Collected data entries
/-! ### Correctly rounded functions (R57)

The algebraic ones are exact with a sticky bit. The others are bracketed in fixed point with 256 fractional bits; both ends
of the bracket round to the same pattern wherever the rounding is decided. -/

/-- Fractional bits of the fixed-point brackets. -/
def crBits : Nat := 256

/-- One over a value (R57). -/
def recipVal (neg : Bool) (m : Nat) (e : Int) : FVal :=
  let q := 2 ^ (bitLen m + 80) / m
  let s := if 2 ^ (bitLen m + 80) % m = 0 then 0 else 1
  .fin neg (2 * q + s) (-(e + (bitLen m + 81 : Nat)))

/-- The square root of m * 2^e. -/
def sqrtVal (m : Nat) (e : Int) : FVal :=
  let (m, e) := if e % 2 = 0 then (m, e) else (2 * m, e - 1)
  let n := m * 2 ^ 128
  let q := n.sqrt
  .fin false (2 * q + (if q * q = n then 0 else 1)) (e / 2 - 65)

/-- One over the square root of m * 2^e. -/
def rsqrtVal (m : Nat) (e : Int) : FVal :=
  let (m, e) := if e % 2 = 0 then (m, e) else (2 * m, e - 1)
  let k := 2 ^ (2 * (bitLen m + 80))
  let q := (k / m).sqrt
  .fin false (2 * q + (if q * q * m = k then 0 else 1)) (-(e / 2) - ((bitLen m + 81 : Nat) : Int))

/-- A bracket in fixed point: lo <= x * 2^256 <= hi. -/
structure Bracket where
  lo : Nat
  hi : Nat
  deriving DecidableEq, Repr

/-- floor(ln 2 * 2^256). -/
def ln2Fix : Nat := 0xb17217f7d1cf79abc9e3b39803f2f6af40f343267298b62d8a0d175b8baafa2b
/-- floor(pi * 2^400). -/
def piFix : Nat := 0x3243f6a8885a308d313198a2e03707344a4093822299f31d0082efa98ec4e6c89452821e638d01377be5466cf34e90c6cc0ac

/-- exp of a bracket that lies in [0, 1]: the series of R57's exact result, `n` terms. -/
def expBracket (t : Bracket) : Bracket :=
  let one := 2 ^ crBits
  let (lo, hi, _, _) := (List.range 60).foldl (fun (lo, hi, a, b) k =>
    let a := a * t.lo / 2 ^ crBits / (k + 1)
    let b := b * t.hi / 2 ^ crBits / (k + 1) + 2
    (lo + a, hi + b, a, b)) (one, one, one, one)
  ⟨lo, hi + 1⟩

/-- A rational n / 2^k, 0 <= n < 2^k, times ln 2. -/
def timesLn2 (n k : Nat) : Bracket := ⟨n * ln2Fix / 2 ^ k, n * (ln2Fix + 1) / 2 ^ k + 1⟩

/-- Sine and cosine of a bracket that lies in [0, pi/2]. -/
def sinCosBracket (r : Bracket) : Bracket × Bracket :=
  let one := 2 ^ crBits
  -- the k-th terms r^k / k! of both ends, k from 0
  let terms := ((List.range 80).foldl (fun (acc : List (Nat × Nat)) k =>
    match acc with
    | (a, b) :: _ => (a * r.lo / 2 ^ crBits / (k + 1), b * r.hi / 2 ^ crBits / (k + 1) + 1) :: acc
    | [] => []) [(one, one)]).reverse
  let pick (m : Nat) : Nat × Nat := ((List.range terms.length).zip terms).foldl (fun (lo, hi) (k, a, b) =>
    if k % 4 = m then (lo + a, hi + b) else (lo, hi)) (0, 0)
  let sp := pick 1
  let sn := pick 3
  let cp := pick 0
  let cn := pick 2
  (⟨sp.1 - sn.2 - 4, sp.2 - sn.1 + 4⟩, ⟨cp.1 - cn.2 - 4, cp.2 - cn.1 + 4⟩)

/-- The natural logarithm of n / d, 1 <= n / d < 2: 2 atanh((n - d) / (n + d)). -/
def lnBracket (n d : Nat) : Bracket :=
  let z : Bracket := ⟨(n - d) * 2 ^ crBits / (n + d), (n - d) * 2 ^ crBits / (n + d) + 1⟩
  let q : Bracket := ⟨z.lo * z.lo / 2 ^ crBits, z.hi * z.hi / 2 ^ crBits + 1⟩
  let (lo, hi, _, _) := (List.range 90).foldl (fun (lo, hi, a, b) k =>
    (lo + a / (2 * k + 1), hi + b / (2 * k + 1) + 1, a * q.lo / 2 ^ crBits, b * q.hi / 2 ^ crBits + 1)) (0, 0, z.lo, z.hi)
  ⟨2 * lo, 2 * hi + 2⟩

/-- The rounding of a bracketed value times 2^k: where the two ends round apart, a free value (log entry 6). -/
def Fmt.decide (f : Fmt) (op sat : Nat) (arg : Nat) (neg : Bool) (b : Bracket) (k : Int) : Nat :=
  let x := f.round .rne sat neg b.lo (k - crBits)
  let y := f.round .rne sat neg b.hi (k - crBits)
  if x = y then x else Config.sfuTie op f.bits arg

▶ Exercise directions
What lines in the data include the string "that"? Copy each one.

▶ Result of the exercise
/-- exp of a bracket that lies in [0, 1]: the series of R57's exact result, `n` terms. -/
/-- Sine and cosine of a bracket that lies in [0, pi/2]. -/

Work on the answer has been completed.